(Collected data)

::::

/-- R78: when `cmd_ready` is 1, and that an edge accepts a command exactly when `rst = 0`, `cmd_valid = 1` and
`cmd_ready = 1`; at any other edge with `rst = 0` the command port has no effect, as when the host does nothing. R35,
R155: an idle block stays as it is at an edge that accepts a NOP or nothing. (`clock`, `host`, `age` and the paces
are the model's own fields: log entries 3, 4, 8.) (With BUSY = 0 and PH not IDLE, which only a block that was never
reset meets, the acceptance alone takes place: log entry 16.) -/
def Obligations.AcceptanceRule : Prop :=
  (∀ (op : OpCode) (s : State), cmdReady op s = true ↔ s.busy = false ∧ (op.getLsbD 1 = false ∨ s.sv = true)) ∧
    (∀ (s : State) (p : Pins) (rest : List HostEvent), s.host = .edge p :: rest → p.rst = false →
      (p.cmdValid = true ∧ cmdReady p.cmdOp s = true →
        step s = .next (acceptEdge (decode (p.cmdOp ++ p.cmdData)) { s with host := rest, clock := s.clock + 1 })) ∧
      (¬(p.cmdValid = true ∧ cmdReady p.cmdOp s = true) → step s = .next (quietEdge { s with host := rest }))) ∧
    (∀ s : State, s.host = [] → step s = .next (quietEdge s)) ∧
    (∀ s : State, s.ph = .idle → quietEdge s = { s with clock := s.clock + 1 }) ∧
    (∀ (s : State) (p : Pins) (rest : List HostEvent), s.host = .edge p :: rest → p.rst = false → s.ph = .idle →
      p.cmdOp = 0b00 ∨ ¬(p.cmdValid = true ∧ cmdReady p.cmdOp s = true) →
        step s = .next { s with host := rest, clock := s.clock + 1 }) ∧
    ∀ s : State, s.host = [] → s.ph = .idle → step s = .next { s with clock := s.clock + 1 }

/-- R202, R78: the two coincidences. Reset wins over a micro-step and a command; a command presented to a busy block
is not accepted, and the edge does what it does with nothing presented. A whole command presented to a busy block,
whichever it is and whatever SV is, does the same. (The two levels in one step, and the fields `clock`, `host`, `age`
and the paces, are the model's: log entries 2, 3, 4, 8.) -/
def Obligations.CoincidencesAtOneEdge : Prop :=
  (∀ (s : State) (p : Pins) (rest : List HostEvent), s.host = .edge p :: rest →
    (p.rst = true → step s = .next (resetStep { s with host := rest, clock := s.clock + 1 })) ∧
      (p.rst = false → s.busy = true → step s = .next (quietEdge { s with host := rest }))) ∧
    ∀ (i : Instr) (s : State), s.busy = true → cmdReady i.op s = false ∧ exec i s = .next (quietEdge s)

/-- R121: micro-step KS0, and R241: after it the rounds that the implementation performs at the same edge, none in
the reference timing. (`clock`, `host`, `age` and the paces are the model's own fields: log entries 3, 4, 8.) (With
BUSY = 0 and PH not IDLE, which only a block that was never reset meets, the acceptance alone takes place: log entry
16.) -/
def Obligations.LoadkeyAcceptingEdge : Prop :=
  ∀ (s : State) (p : Pins) (rest : List HostEvent) (key : KeyValue),
    s.host = .edge p :: rest → Presents p (.loadkey key) → s.busy = false →
      step s = .next (microStep^[roundsBy s.keyPace 0] { s with
        key := key, c := sel 28 pc1Left key, d := sel 28 pc1Right key, sv := false, busy := true, ph := .ks, rnd := 1
        age := 0, clock := s.clock + 1, host := rest })

/-- R122: micro-step KSr; and R241: an edge with `rst = 0`, whatever the command port holds, performs as many
micro-steps as bring the rounds done to where the pace has them. (`clock`, `host`, `age` and the paces are the
model's own fields: log entries 3, 4, 8.) -/
def Obligations.ScheduleMicroStep : Prop :=
  (∀ (s : State) (c' d' : HalfKey) (i : StoreIndex), s.ph = .ks → s.rnd.toNat = i.val + 1 →
      c' = rotl28 s.c (shiftAmount s.rnd.toNat) → d' = rotl28 s.d (shiftAmount s.rnd.toNat) →
        microStep s = if s.rnd.toNat < 16 then
          { s with c := c', d := d', k := s.k.set i (sel 48 pc2 (c' ++ d')), rnd := s.rnd + 1 }
        else
          { s with c := c', d := d', k := s.k.set i (sel 48 pc2 (c' ++ d')), rnd := 0, ph := .idle, busy := false
                   sv := true }) ∧
    ∀ (s : State) (p : Pins) (rest : List HostEvent) (i : StoreIndex),
      s.host = .edge p :: rest → p.rst = false → s.busy = true → s.ph = .ks → s.rnd.toNat = i.val + 1 →
        step s = .next (microStep^[roundsBy s.keyPace (s.age + 1) - i.val]
          { s with age := s.age + 1, clock := s.clock + 1, host := rest })

/-- R152: micro-step BTL, for both block commands, and R241: after it the rounds that the implementation performs at
the same edge, none in the reference timing. (`clock`, `host`, `age` and the paces are the model's own fields: log
entries 3, 4, 8.) (With BUSY = 0 and PH not IDLE, which only a block that was never reset meets, the acceptance alone
takes place: log entry 16.) -/
def Obligations.BlockAcceptingEdge : Prop :=
  ∀ (s : State) (p : Pins) (rest : List HostEvent) (i : Instr) (dir : Direction) (block : Block),
    i = .encrypt block ∧ dir = .encrypt ∨ i = .decrypt block ∧ dir = .decrypt →
      s.host = .edge p :: rest → Presents p i → s.busy = false → s.sv = true →
        step s = .next (microStep^[roundsBy s.blockPace 0] { s with
          l := hi32 (sel 64 ip block), r := lo32 (sel 64 ip block), dir := dir, dv := false, busy := true, ph := .bt
          rnd := 0, age := 0, clock := s.clock + 1, host := rest })

/-- R153: micro-step BTR(i); and R241: an edge with `rst = 0`, whatever the command port holds, performs as many
micro-steps as bring the rounds done to where the pace has them. (`clock`, `host`, `age` and the paces are the
model's own fields: log entries 3, 4, 8.) -/
def Obligations.BlockMicroStep : Prop :=
  (∀ (s : State) (i : StoreIndex) (n : Half), s.ph = .bt → s.rnd.toNat = i.val →
      n = roundFunction s.r (if s.dir = .encrypt then s.k[i] else s.k[i.rev]) ^^^ s.l →
        microStep s = if i.val < 15 then
          { s with l := s.r, r := n, rnd := s.rnd + 1 }
        else
          { s with l := n, dout := sel 64 fp (n ++ s.r), dv := true, busy := false, ph := .idle, rnd := 0 }) ∧
    ∀ (s : State) (p : Pins) (rest : List HostEvent) (i : StoreIndex),
      s.host = .edge p :: rest → p.rst = false → s.busy = true → s.ph = .bt → s.rnd.toNat = i.val →
        step s = .next (microStep^[roundsBy s.blockPace (s.age + 1) - i.val]
          { s with age := s.age + 1, clock := s.clock + 1, host := rest })

/-- R220: the reset step, from any state whatever, one before the first reset included, with any values at the other
ports. (`clock` and `host` are the model's own fields, and the time before the first reset is as log entry 14 says:
log entries 3, 4.) -/
def Obligations.ResetStepClearsFlagsOnly : Prop :=
  ∀ (s : State) (p : Pins) (rest : List HostEvent), s.host = .edge p :: rest → p.rst = true →
    step s = .next { s with
      sv := false, busy := false, dv := false, ph := .idle, rnd := 0, clock := s.clock + 1, host := rest }

/-- R223: after any reset step the block is idle, takes NOP and LOADKEY and does not take ENCRYPT or DECRYPT; and the
state after reset has the flags of R39. (The registers R39 leaves unspecified are not mentioned: log entry 1.) -/
def Obligations.AfterResetOnlyNopAndLoadkey : Prop :=
  (∀ s : State, cmdReady 0b00 (resetStep s) = true ∧ cmdReady 0b01 (resetStep s) = true ∧
      cmdReady 0b10 (resetStep s) = false ∧ cmdReady 0b11 (resetStep s) = false) ∧
    State.reset.sv = false ∧ State.reset.busy = false ∧ State.reset.dv = false ∧ State.reset.ph = .idle ∧
    State.reset.rnd = 0

/-- R221: a reset n edges after the edge that accepted a command, before its last edge, ends it at once. After a
LOADKEY the words of K of the rounds done (n in the reference timing) are new and the others as they were, with SV =
0; after a block command DOUT holds the previous result, with DV = 0. (`clock`, `host`, `age` and the paces are the
model's own fields: log entries 3, 4, 8.) (With BUSY = 0 and PH not IDLE, which only a block that was never reset
meets, the acceptance alone takes place: log entry 16.) -/
def Obligations.ResetAbandonsTheCommand : Prop :=
  ∀ (s : State) (p q : Pins) (ps : List Pins) (rest : List HostEvent) (i : Instr),
    Presents p i → cmdReady i.op s = true → NoReset ps → q.rst = true →
      s.host = .edge p :: edges ps ++ .edge q :: rest →
        (∀ key, i = .loadkey key → ps.length + 1 < paceLatency s.keyPace →
          ∃ t, runSteps (ps.length + 2) s = .next t ∧
          t.sv = false ∧ t.busy = false ∧ t.dv = false ∧ t.ph = .idle ∧ t.host = rest ∧ t.dout = s.dout ∧
          ∀ j : StoreIndex, t.k[j] = if j.val < roundsBy s.keyPace ps.length then (schedule key)[j] else s.k[j]) ∧
        (∀ block, i = .encrypt block ∨ i = .decrypt block → ps.length + 1 < paceLatency s.blockPace →
          ∃ t, runSteps (ps.length + 2) s = .next t ∧
          t.sv = false ∧ t.busy = false ∧ t.dv = false ∧ t.ph = .idle ∧ t.host = rest ∧
          t.dout = s.dout ∧ t.k = s.k)

/-- R26, R27, R28: after the accepting edge and any number of further edges before the last one of the latency, BUSY
is 1; a LOADKEY keeps SV at 0 and DOUT and DV as they were, a block command keeps DV at 0 and SV, K, KEY and DOUT as
they were. (`clock`, `host`, `age` and the paces are the model's own fields: log entries 3, 4, 8.) (With BUSY = 0 and
PH not IDLE, which only a block that was never reset meets, the acceptance alone takes place: log entry 16.) -/
def Obligations.FlagsWhileACommandRuns : Prop :=
  ∀ (s : State) (p : Pins) (ps : List Pins) (rest : List HostEvent) (i : Instr),
    Presents p i → cmdReady i.op s = true → NoReset ps → s.host = .edge p :: edges ps ++ rest →
      (∀ key, i = .loadkey key → ps.length + 1 < paceLatency s.keyPace →
        ∃ t, runSteps (ps.length + 1) s = .next t ∧
        t.busy = true ∧ t.sv = false ∧ t.dv = s.dv ∧ t.dout = s.dout ∧ t.key = key) ∧
      (∀ block, i = .encrypt block ∨ i = .decrypt block → ps.length + 1 < paceLatency s.blockPace →
        ∃ t, runSteps (ps.length + 1) s = .next t ∧
        t.busy = true ∧ t.dv = false ∧ t.sv = true ∧ t.dout = s.dout ∧ t.k = s.k ∧ t.key = s.key)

::::

**Task item:**
Your task is to reproduce exactly the lines that begin at the line containing "ps ++ rest →" and end at the final line of the data above.

**Exercise answer:**
    Presents p i → cmdReady i.op s = true → NoReset ps → s.host = .edge p :: edges ps ++ rest →
      (∀ key, i = .loadkey key → ps.length + 1 < paceLatency s.keyPace →
        ∃ t, runSteps (ps.length + 1) s = .next t ∧
        t.busy = true ∧ t.sv = false ∧ t.dv = s.dv ∧ t.dout = s.dout ∧ t.key = key) ∧
      (∀ block, i = .encrypt block ∨ i = .decrypt block → ps.length + 1 < paceLatency s.blockPace →
        ∃ t, runSteps (ps.length + 1) s = .next t ∧
        t.busy = true ∧ t.dv = false ∧ t.sv = true ∧ t.dout = s.dout ∧ t.k = s.k ∧ t.key = s.key)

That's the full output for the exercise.